And yeah, you can run prefill 1000 times to generate a 1000 tokens output. Or you can run prefill once and with the persisted k/v cache run decode 1000 times. Tradeoff has to be made here but it simply makes no sense to drop a k/v cache in the middle of generating a response, as your number shows, recomputing is guaranteed to be slower than loading k/v cache.
> Please don't be so entitled.
When someone came up with a wrong number, I try to be nice and run the numbers myself and figure out why someone would end up with such a number and point out the specific mistake, instead of dumping a page of my own calculation. It's usually just a missing factor somewhere. Guess I shouldn't be so nice to retards who keep insisting that you can be fine without k/v cache during decoding. Also in this case I admit I failed to have a theory on why your number is so off because giving out prefill numbers and claiming it's decode isn't in my book.
Yeah, I know this sounds extremely mean, feel free to downvote, but I hope readers can feel my frustration now.
I am not gonna downvote you but you will need to find your manners. People around and most certainly your colleagues will be grateful for that. Perhaps also learn to deal with the arguments and different opinions without coloring them "plain wrong" in advance. Give people around you the benefit of a doubt.
> Also in this case I admit I failed to have a theory on why your number is so off because giving out prefill numbers and claiming it's decode isn't in my book.
Maybe it's because it is not off? It's not terribly difficult to sum up all the matmul calculcations and number of bytes one needs to load and store per each layer in self-attention. My number could be off for a bit but it is certainly not terribly off.
Thanks for your advice.
> different opinions
I won't argue with you so hard if it's your "opinions". What you described is not an opinion. And facts could be wrong. Plainly wrong.
> Maybe it's because it is not off?
Yeah, as I said earlier your number might be correct as an estimation for prefilling 1000 tokens on Llama 3 8B. That's not what everybody here called "decode". Your number shows that prefill is compute-bound. So what?
... and batching does not help, you batch more requests and get more kvcache to load, still memory-access bound.
MLA made it possible to cache a smaller form of k/v, mitigating (but not completely solve, on shorter context & smaller batches it's still memory-access bound) the problem.

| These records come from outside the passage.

-- ==== Sys2Proof/Machine/Bundle.lean ====
section
/-!
DEFINITION. How a bundle issues (spec/07_encoding.md R132-R149, spec/02_state.md R42): its encoding checks, the reading
of every source before any write, latch writes before triggers, the choice among several faults, wait bundles
(spec/08_ops_control.md R160), and what happens as it retires: the pc, the loop, the WPMAX count, yields and
waypoints (spec/17_scheduling.md R295). The meaning of one slot is a parameter, which the step gives as `exec`.
-/

namespace Sys2Proof.Machine

/-- The meaning of one slot. -/
abbrev Exec := Instr → State → Out

/-! ## The encoding of a bundle (R138-R140, R148) -/

/-- The form of a slot (R134). -/
def formOf (w : Cell) : Nat := field w.toNat 31 30
/-- The source field of a slot. -/
def sourceOf (w : Cell) : Nat := field w.toNat 23 15
/-- The destination field of a slot. -/
def destOf (w : Cell) : Nat := field w.toNat 14 6
/-- A slot of the move form whose source is the literal. -/
def takesLiteral (w : Cell) : Bool := formOf w == 0 && sourceOf w == 0x1FE
/-- Whether slot 0 of a bundle holds a header. -/
def hasHeader (ws : List Cell) : Bool := formOf (ws.getD 0 0) == 3
/-- The extension byte of a slot (R139), none without a header and in slot 0. -/
def extOf (ws : List Cell) (k : Nat) : Option Nat :=
  if hasHeader ws ∧ k ≠ 0 then some (field (ws.getD 0 0).toNat (8 * k - 1) (8 * (k - 1))) else none

/-- Whether a slot carries a trigger of cu, privileged or not (R133). -/
def isCuTrigger (w : Cell) : Bool :=
  formOf w < 2 && (trigOfCode (destOf w)).isSome && (unitOfCode (destOf w) == .cu || unitOfCode (destOf w) == .cuPriv)

/-- The ILLBUNDLE conditions of one slot (R138-R140). -/
def illBundleSlot (ws : List Cell) (k : Nat) : Bool :=
  let w := ws.getD k 0
  match formOf w with
  | 3 => k != 0 || field w.toNat 26 24 != 0
  | 2 => k == 0 || !takesLiteral (ws.getD (k - 1) 0) || 15 < (extOf ws k).getD 0
  | form =>
    let loop := destOf w == 0x12D
    let param := form == 0 && 0x140 ≤ sourceOf w && sourceOf w < 0x148
    (takesLiteral w && (k == 3 || formOf (ws.getD (k + 1) 0) != 2))
      || (loop && (form == 1 || param))
      || match extOf ws k with
        | none => loop
        | some e => if loop then e == 0 || 32 < e else form == 0 && !param && e != 0

/-- ILLBUNDLE of a bundle (R148). -/
def illBundleOf (ws : List Cell) : Bool :=
  (upFrom 0 4).any (illBundleSlot ws) || 1 < (ws.filter isCuTrigger).length

/-- A window index at or above the window's size in a slot's source or destination (R40). -/
def windowFault (x : Ctx) (i : Instr) : Bool :=
  let src : Src → Bool
    | .v r => x.v.length ≤ r.toNat
    | .fv r => x.fv.length ≤ r.toNat
    | .cb r => x.cb.length ≤ r.toNat
    | .vm r => x.vm.length ≤ r.toNat
    | _ => false
  let dst : Dst → Bool
    | .v r => x.v.length ≤ r.toNat
    | _ => false
  match i with
  | .move _ s d _ => src s || dst d
  | .shortImmediate _ _ d _ => dst d
  | i => match i.trigger with
    | some (_, ⟨_, .src s, _⟩) => src s
    | _ => false

/-- ILLMOVE among the encoding causes of one slot (R148): refused by the decoder, on a bus that may not carry it, or
beyond a window. -/
def illMoveSlot (x : Ctx) (ws : List Cell) (k : Nat) : Bool :=
  match decodeSlot (ws.getD k 0) with
  | .error _ => true
  | .ok i =>
    windowFault x i || match i.trigger with
      | some (d, _) => !busCarries k (unitOfCode d)
      | none => false

/-- The encoding cause of a bundle, if it has one (R149). -/
def encodingTrap (x : Ctx) (ws : List Cell) : Option Trap :=
  if illBundleOf ws then some ⟨.illBundle, 0, 0, 1, false, false⟩
  else if (upFrom 0 4).any (illMoveSlot x ws) then some ⟨.illMove, 0, 0, 2, false, false⟩
  else none

/-! ## Slots -/

/-- A slot ready to issue: its number, instruction, extension byte and literal. -/
structure Slot where
  k : Nat
  instr : Instr
  ext : Option Nat
  lit : Option Word
  deriving DecidableEq, Repr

You're confusing two things.
Classic softmax attention aka Softmax(Q K^T/sqrt(d_k))V consists of two matrix multiplications.
This means QK^T=O and then softmax(O/sqrt(d_k)V.
The matrix O is quadratic with respect to the number of input tokens. Writing the O matrix to main memory is bound by the maximum bandwidth of your memory.
Then it has to be read out again to be multiplied against V.
What flash attention does is change the algorithm. Flash attention is numerically similar to softmax attention, but not equivalent. The changed algorithm allows you to fuse the independent kernels.
Instead of writing out the O matrix to main memory, its softmax is calculated against V immediately. The double memory roundtrip is now gone. This in itself does not change the fact that both softmax attention and flash attention are quadratic with respect to the input, but it sure as hell improves the speed of "prefill".
If you tile the Q, K, V matrices into n blocks each, you will still have to load O(n^2) blocks.
But here is the thing. Matrix multiplication is an operation with a significant amount of shared data. This means the multipliers calculating the dot products are being fed from the same flip flops, or the data is shifted around via a systolic array. You end up in a situation with an insignificant memory load, but a massive amount of arithmetic.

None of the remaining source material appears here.